- _Task details_:
Using the material below, return exactly the lines between the one holding "its bits. -/" and the one holding "model keeps. -/", inclusive, and no others.

** Provided records follows **

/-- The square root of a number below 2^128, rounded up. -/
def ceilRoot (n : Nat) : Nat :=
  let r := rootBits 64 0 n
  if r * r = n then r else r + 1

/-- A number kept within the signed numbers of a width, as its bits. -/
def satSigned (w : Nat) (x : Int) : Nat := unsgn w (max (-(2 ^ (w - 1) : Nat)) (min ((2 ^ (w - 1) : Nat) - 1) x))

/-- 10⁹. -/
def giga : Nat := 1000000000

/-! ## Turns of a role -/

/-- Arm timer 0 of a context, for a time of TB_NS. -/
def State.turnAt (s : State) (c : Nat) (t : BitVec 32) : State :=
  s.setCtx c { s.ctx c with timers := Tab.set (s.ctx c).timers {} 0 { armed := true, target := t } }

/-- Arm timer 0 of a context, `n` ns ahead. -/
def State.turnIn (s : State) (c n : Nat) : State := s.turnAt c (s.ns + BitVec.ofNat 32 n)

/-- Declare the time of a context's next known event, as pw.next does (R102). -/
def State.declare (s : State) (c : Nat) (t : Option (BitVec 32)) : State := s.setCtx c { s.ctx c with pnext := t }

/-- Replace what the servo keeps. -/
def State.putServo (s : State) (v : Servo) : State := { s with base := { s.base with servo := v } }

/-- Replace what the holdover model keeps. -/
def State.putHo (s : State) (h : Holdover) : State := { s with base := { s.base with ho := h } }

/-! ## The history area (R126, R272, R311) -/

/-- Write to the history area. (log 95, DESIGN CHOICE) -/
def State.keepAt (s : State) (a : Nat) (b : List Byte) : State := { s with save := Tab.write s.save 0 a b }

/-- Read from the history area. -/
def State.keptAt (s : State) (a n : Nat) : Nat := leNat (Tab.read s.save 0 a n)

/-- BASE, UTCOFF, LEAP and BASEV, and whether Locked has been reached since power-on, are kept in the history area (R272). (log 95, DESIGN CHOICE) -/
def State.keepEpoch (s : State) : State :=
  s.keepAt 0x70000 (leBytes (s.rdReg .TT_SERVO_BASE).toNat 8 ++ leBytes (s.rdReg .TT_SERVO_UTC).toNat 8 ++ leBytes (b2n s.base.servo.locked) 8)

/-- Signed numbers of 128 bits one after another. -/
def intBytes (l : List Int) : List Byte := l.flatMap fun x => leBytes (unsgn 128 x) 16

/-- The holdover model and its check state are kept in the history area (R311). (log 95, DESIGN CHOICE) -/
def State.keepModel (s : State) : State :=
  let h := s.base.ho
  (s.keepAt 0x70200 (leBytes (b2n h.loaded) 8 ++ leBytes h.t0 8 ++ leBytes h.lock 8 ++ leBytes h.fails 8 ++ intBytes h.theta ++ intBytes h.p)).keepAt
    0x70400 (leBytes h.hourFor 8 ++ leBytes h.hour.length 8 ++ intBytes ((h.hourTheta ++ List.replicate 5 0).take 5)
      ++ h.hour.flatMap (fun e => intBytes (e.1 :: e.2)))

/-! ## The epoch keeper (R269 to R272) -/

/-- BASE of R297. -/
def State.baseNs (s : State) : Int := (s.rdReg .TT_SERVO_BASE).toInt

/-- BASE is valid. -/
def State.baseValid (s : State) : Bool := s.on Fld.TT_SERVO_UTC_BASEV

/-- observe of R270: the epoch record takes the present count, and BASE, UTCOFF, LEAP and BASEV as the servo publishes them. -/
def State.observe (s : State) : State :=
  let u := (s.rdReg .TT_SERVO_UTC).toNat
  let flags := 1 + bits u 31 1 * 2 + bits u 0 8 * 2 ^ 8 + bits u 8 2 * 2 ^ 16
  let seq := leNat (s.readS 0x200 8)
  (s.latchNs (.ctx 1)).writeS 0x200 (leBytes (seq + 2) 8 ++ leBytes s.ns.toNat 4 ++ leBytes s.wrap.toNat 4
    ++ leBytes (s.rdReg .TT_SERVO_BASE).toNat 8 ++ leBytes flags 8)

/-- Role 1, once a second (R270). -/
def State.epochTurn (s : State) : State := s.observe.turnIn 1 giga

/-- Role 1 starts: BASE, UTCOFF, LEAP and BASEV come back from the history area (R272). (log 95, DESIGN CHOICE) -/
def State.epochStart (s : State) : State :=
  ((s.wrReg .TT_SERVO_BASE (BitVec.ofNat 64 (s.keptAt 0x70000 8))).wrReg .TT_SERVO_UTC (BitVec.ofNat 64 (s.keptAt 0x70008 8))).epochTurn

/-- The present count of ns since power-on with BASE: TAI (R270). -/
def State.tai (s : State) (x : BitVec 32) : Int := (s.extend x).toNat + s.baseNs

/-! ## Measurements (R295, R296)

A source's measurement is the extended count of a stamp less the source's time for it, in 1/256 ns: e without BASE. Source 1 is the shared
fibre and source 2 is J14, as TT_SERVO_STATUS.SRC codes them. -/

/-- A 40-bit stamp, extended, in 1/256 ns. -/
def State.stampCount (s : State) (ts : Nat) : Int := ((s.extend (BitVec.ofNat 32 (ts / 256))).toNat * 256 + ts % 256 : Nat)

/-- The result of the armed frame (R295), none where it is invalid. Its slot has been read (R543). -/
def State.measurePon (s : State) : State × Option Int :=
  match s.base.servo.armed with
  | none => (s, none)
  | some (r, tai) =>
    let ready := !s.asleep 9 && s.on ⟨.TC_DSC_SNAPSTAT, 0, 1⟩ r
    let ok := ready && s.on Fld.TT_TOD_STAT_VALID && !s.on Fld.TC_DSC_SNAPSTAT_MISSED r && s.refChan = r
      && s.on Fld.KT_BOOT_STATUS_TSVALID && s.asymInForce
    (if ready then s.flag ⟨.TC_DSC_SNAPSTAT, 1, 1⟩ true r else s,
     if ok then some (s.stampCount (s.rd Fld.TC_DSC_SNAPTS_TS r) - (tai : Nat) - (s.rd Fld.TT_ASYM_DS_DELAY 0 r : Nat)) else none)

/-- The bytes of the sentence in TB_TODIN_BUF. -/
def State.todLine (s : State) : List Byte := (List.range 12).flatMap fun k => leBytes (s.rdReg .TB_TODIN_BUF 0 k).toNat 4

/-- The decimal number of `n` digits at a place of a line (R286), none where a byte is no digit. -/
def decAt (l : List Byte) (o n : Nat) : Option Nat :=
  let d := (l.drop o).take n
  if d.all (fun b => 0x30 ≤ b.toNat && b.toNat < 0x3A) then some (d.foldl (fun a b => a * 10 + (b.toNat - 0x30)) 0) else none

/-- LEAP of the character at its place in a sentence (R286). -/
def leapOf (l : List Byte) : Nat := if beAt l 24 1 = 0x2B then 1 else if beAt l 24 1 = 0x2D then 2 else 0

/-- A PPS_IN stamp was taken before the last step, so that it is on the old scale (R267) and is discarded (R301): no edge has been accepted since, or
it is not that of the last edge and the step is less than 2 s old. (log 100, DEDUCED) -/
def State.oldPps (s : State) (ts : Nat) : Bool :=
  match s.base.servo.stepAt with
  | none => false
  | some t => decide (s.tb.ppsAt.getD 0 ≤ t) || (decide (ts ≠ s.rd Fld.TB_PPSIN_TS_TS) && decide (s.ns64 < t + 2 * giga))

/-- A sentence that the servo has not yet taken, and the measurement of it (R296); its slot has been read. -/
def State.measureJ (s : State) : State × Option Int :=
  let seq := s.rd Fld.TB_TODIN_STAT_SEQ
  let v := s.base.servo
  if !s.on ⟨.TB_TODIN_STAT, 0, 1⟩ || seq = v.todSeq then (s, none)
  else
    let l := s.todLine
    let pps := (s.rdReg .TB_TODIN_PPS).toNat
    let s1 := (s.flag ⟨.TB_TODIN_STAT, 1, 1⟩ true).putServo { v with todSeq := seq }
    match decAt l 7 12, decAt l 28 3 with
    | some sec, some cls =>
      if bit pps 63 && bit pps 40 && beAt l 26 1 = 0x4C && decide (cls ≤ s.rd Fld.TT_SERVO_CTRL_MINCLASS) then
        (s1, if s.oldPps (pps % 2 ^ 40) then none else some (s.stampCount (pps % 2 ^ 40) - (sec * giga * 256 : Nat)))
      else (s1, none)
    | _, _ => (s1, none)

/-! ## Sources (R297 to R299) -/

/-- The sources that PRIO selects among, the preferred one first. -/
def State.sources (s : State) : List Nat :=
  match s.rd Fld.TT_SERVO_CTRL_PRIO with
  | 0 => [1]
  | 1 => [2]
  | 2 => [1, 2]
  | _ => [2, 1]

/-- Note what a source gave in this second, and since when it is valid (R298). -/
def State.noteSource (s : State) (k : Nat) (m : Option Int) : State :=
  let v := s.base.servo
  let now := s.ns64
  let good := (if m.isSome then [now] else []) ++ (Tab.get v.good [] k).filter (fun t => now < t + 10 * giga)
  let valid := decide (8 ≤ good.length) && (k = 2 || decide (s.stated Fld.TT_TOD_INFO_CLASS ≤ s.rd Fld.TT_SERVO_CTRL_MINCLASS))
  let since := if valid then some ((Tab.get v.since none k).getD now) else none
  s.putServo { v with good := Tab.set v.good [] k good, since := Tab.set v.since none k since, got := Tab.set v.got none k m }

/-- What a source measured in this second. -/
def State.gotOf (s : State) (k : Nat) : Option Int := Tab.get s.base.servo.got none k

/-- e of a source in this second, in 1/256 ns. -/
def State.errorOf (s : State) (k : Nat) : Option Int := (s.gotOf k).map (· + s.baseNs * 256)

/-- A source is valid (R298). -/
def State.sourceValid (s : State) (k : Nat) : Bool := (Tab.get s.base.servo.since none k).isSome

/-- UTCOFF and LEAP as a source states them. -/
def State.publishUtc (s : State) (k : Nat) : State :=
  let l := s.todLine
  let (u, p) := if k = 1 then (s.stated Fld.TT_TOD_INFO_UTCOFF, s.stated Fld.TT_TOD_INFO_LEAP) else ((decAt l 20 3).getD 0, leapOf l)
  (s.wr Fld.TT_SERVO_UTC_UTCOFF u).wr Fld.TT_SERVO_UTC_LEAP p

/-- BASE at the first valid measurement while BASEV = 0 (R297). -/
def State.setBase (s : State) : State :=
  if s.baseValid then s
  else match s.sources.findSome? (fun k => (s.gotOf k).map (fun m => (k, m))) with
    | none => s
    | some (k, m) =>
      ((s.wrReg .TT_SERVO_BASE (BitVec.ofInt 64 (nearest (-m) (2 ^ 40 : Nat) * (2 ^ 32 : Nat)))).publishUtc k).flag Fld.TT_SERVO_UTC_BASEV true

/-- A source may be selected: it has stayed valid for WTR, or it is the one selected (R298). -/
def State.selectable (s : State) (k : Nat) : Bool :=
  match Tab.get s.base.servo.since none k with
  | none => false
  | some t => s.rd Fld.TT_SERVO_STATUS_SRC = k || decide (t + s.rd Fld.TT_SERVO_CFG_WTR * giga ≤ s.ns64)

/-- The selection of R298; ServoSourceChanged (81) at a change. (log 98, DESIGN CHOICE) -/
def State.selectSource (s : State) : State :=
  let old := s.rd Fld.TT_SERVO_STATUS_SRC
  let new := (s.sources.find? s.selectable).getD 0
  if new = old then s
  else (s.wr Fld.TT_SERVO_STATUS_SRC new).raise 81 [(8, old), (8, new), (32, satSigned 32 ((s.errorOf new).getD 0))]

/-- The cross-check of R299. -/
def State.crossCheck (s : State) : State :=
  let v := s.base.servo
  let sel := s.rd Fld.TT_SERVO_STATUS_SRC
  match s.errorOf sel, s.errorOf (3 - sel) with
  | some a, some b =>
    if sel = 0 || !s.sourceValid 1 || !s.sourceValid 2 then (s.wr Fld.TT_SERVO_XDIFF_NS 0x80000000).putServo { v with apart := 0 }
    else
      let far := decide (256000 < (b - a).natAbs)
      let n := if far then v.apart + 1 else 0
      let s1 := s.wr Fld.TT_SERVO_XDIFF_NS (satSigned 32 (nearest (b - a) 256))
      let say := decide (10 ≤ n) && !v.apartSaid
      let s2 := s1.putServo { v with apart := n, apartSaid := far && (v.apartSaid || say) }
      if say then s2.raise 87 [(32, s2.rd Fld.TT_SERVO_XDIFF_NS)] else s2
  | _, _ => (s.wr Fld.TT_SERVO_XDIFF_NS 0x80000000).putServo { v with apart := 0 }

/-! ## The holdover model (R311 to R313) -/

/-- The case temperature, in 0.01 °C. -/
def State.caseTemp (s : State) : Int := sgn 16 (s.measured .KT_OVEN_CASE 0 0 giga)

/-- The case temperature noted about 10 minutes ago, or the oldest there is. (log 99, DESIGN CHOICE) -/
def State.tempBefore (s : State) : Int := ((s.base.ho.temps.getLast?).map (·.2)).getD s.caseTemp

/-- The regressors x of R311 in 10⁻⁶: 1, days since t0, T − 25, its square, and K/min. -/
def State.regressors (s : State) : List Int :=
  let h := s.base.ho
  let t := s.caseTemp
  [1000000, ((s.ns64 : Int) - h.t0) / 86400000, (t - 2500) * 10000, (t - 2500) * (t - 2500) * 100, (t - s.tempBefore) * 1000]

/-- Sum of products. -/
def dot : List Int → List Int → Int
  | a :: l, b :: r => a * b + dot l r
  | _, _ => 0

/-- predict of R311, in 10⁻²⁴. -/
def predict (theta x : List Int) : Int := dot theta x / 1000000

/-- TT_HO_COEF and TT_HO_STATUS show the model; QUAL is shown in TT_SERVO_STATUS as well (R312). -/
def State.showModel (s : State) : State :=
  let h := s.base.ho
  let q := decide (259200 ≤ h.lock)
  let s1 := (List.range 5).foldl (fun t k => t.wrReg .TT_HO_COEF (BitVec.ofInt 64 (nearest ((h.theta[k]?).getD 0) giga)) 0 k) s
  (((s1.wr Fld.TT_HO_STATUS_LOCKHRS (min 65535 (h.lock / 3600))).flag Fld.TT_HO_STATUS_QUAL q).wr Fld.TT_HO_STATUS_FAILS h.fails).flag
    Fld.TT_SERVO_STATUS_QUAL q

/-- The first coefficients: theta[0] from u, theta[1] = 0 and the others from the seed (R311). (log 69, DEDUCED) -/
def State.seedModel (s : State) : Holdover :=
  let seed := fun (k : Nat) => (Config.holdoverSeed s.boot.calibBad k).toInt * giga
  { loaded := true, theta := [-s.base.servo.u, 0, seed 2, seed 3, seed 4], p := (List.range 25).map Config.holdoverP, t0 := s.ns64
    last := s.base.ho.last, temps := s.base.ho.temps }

** End of Provided records **

- _Solution_:
/-- A number kept within the signed numbers of a width, as its bits. -/
def satSigned (w : Nat) (x : Int) : Nat := unsgn w (max (-(2 ^ (w - 1) : Nat)) (min ((2 ^ (w - 1) : Nat) - 1) x))

/-- 10⁹. -/
def giga : Nat := 1000000000

/-! ## Turns of a role -/

/-- Arm timer 0 of a context, for a time of TB_NS. -/
def State.turnAt (s : State) (c : Nat) (t : BitVec 32) : State :=
  s.setCtx c { s.ctx c with timers := Tab.set (s.ctx c).timers {} 0 { armed := true, target := t } }

/-- Arm timer 0 of a context, `n` ns ahead. -/
def State.turnIn (s : State) (c n : Nat) : State := s.turnAt c (s.ns + BitVec.ofNat 32 n)

/-- Declare the time of a context's next known event, as pw.next does (R102). -/
def State.declare (s : State) (c : Nat) (t : Option (BitVec 32)) : State := s.setCtx c { s.ctx c with pnext := t }

/-- Replace what the servo keeps. -/
def State.putServo (s : State) (v : Servo) : State := { s with base := { s.base with servo := v } }

/-- Replace what the holdover model keeps. -/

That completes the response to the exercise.